Only lines with the word "Instr" are wanted; copy each of them from the listing below.

*Supplied entries:*
----------

-- ==== Sys2Proof/Laws/Intact.lean ====
section
/-! SUPPORT. What every operation of the machine keeps: the queue of waiting commands, and the canonical form of every memory. -/

namespace Sys2Proof.Machine

/-- The memories of one core are canonical. -/
def Core.memWf (c : Core) : Bool := Mem.wf c.sram && (match c.spilled with | some sp => Mem.wf sp.mem | none => true)

/-- The queue is `p`, and every memory is canonical. -/
def Intact (p : List Instr) (s : State) : Prop := s.pending = p ∧ s.memWf = true

variable {p : List Instr} {s : State}

/-- A change that touches neither the queue nor a memory. -/
theorem Intact.of {s t : State} (h : Intact p s) (h1 : t.pending = s.pending) (h2 : t.cores = s.cores) (h3 : t.lines = s.lines) : Intact p t := by
  unfold Intact State.memWf at *
  rw [h1, h2, h3]; exact h

/-- The same, for a record that takes the queue and the memories of `s`. -/
theorem Intact.rebuild {s : State} (now : BitVec 64) (free : Nat) (out : List Out) (sys : Sys) (fns : Tbl Fn) (insts : Tbl Inst) (causes : Tbl Cause) (padded : List (Nat × Nat × Cpl)) (dmaReads : List DmaRead) (tagsBusy : List Nat) (dmaGen : Tbl Nat) (linkGen : Tbl Nat) (groups : Tbl Group) (stackTemp : Tbl Nat) (stackLevel : Tbl Nat) (sync : Tbl SyncObj) (sets : List PartSet) (pages : Tbl Pte) (moves : List MoveRec) (rekeys : List RekeyRec) (retired : List (Nat × Nat)) (corrections : Tbl (List Nat)) (scrub : List ScrubRun) (sparesUsed : Tbl Nat) (acts : List Act) (nextAct : Nat) (base : BaseModel) (ports : Tbl Port) (flowSrc : Tbl FlowSrc) (flowDst : Tbl FlowDst) (topo : List TopoEnt) (routes : Tbl (List Nat)) (colls : List CollRun) (qps : List Qp) (rdmas : List Rdma) (nextReq : Nat)
    (h : Intact p s) : Intact p ⟨s.pending, now, free, out, sys, fns, insts, causes, padded, dmaReads, tagsBusy, dmaGen, linkGen, s.cores, groups, stackTemp, stackLevel, sync, s.lines, sets, pages, moves, rekeys, retired, corrections, scrub, sparesUsed, acts, nextAct, base, ports, flowSrc, flowDst, topo, routes, colls, qps, rdmas, nextReq⟩ := h

theorem Intact.core (h : Intact p s) (i : Nat) : (s.core i).memWf = true := by
  have h2 := h.2
  unfold State.memWf at h2
  rw [Bool.and_eq_true] at h2
  exact Tbl.all_get Core.memWf {} s.cores i h2.1 (by decide)

/-- A change of one core that keeps its memories canonical. -/
theorem State.updCore_intact (i : Nat) (f : Core → Core) (h : Intact p s) (hf : ∀ c : Core, c.memWf = true → (f c).memWf = true) : Intact p (s.updCore i f) := by
  refine ⟨h.1, ?_⟩
  have h2 := h.2
  unfold State.memWf at h2 ⊢
  rw [Bool.and_eq_true] at h2 ⊢
  exact ⟨Tbl.all_set Core.memWf s.cores i _ h2.1 (hf _ (Intact.core h i)), h2.2⟩

theorem State.updWork_intact (i : Nat) (f : Work → Work) (h : Intact p s) : Intact p (s.updWork i f) :=
  State.updCore_intact i _ h (fun _ hc => hc)

theorem State.updEng_intact (i : Nat) (f : Engine → Engine) (h : Intact p s) : Intact p (s.updEng i f) := State.updWork_intact i _ h

theorem State.setLine_intact (key : Nat) (l : Line) (h : Intact p s) : Intact p (s.setLine key l) := by
  refine ⟨h.1, ?_⟩
  have h2 := h.2
  unfold State.memWf at h2 ⊢
  rw [Bool.and_eq_true] at h2 ⊢
  exact ⟨h2.1, Tbl.wf_put _ _ _ _ h2.2⟩

/-- Lines that are dropped. -/
theorem Intact.dropLines {s t : State} (q : Nat × Line → Bool) (h : Intact p s) (h1 : t.pending = s.pending) (h2 : t.cores = s.cores)
    (h3 : t.lines = s.lines.filter q) : Intact p t := by
  unfold Intact State.memWf at *
  rw [h1, h2, h3]
  rw [Bool.and_eq_true] at h ⊢
  exact ⟨h.1, h.2.1, Tbl.wf_filter _ _ _ h.2.2⟩

/-! The state within a tuple that an operation answers. -/

theorem Intact.snd {α : Type} {x : α × State} {a : α} {t : State} (hx : x = (a, t)) (h : Intact p x.2) : Intact p t := by subst hx; exact h

theorem Intact.fst {α : Type} {x : State × α} {a : α} {t : State} (hx : x = (t, a)) (h : Intact p x.1) : Intact p t := by subst hx; exact h

theorem Intact.thd {α β : Type} {x : α × β × State} {a : α} {b : β} {t : State} (hx : x = (a, b, t)) (h : Intact p x.2.2) : Intact p t := by
  subst hx; exact h

theorem forEach_intact {α : Type} (f : α → State → State) (l : List α) (h : Intact p s) (hf : ∀ a s, Intact p s → Intact p (f a s)) :
    Intact p (forEach f l s) := by
  induction l generalizing s with
  | nil => exact h
  | cons a l ih => exact ih (hf a s h)

theorem Intact.cond {c : Prop} [Decidable c] {a b : State} (h1 : c → Intact p a) (h2 : ¬c → Intact p b) : Intact p (if c then a else b) := by
  split
  · next hc => exact h1 hc
  · next hc => exact h2 hc

/-- A fold that carries a state beside its result. -/
theorem Intact.foldSnd {α β : Type} (f : β × State → α → β × State) (hf : ∀ x a, Intact p x.2 → Intact p (f x a).2) (l : List α) (x : β × State) (hx : Intact p x.2) :
    Intact p (l.foldl f x).2 := by
  induction l generalizing x with
  | nil => exact hx
  | cons a l ih => exact ih _ (hf x a hx)

/-- Operations that may find no room, one after the other. -/
theorem Intact.foldBind {α : Type} (f : α → State → Option State) (hf : ∀ a s t, Intact p s → f a s = some t → Intact p t) (l : List α) (o : Option State)
    (ho : ∀ t, o = some t → Intact p t) (t : State) (ht : l.foldl (fun o a => o.bind (f a)) o = some t) : Intact p t := by
  induction l generalizing o with
  | nil => exact ho t ht
  | cons a l ih =>
    refine ih _ (fun u hu => ?_) ht
    obtain ⟨v, hv, hu⟩ := Option.bind_eq_some_iff.mp hu
    exact hf a v u (ho v hv) hu

/-- Where a transfer of the data mover leaves a state, the queue and the memories are kept. -/
def MoverEnd.Keeps (p : List Instr) : MoverEnd → Prop
  | .done s => Intact p s
  | .waits s => Intact p s
  | .failed s => Intact p s

/-! What a change of one core keeps. -/

theorem Core.memWf_of {c d : Core} (hc : c.memWf = true) (h1 : d.sram = c.sram) (h2 : d.spilled = c.spilled) : d.memWf = true := by
  unfold Core.memWf at *
  rw [h1, h2]; exact hc

theorem Core.memWf_sram {c : Core} (hc : c.memWf = true) : Mem.wf c.sram = true := by
  unfold Core.memWf at hc
  rw [Bool.and_eq_true] at hc; exact hc.1

theorem Core.memWf_spilled {c : Core} {sp : Spilled} (hc : c.memWf = true) (h : c.spilled = some sp) : Mem.wf sp.mem = true := by
  unfold Core.memWf at hc
  rw [Bool.and_eq_true, h] at hc; exact hc.2

theorem Core.memWf_some {d : Core} {sp : Spilled} (h0 : d.spilled = some sp) (h1 : Mem.wf d.sram = true) (h2 : Mem.wf sp.mem = true) : d.memWf = true := by
  unfold Core.memWf
  rw [h0, h1, Bool.true_and]; exact h2

theorem Core.memWf_none {d : Core} (h0 : d.spilled = none) (h1 : Mem.wf d.sram = true) : d.memWf = true := by
  unfold Core.memWf
  rw [h0, h1, Bool.true_and]

theorem Core.store_memWf (a : Nat) (bs : Bytes) (poisoned : Bool) {c : Core} (hc : c.memWf = true) : (c.store a bs poisoned).memWf = true := by
  unfold Core.memWf Core.store at *
  rw [Bool.and_eq_true] at *
  exact ⟨Mem.wf_write _ _ _ hc.1, hc.2⟩

/-- Every core becomes one with canonical memories, and the lines are those of before or none. -/
theorem Intact.mapCores {s t : State} (f : Nat × Core → Core) (h : Intact p s) (hf : ∀ x, (f x).memWf = true) (h1 : t.pending = s.pending)
    (h2 : t.cores = s.cores.map (fun c => (c.1, f c))) (h3 : t.lines = s.lines ∨ t.lines = []) : Intact p t := by
  refine ⟨h1.trans h.1, ?_⟩
  have hw := h.2
  unfold State.memWf at hw ⊢
  rw [Bool.and_eq_true] at hw ⊢
  refine ⟨?_, ?_⟩
  · rw [h2, List.all_map, List.all_eq_true]
    intro x _
    exact hf x
  · rcases h3 with h3 | h3
    · rw [h3]; exact hw.2
    · rw [h3]; rfl

end Sys2Proof.Machine
end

----------

*Finished task:*
def Intact (p : List Instr) (s : State) : Prop := s.pending = p ∧ s.memWf = true
variable {p : List Instr} {s : State}
def MoverEnd.Keeps (p : List Instr) : MoverEnd → Prop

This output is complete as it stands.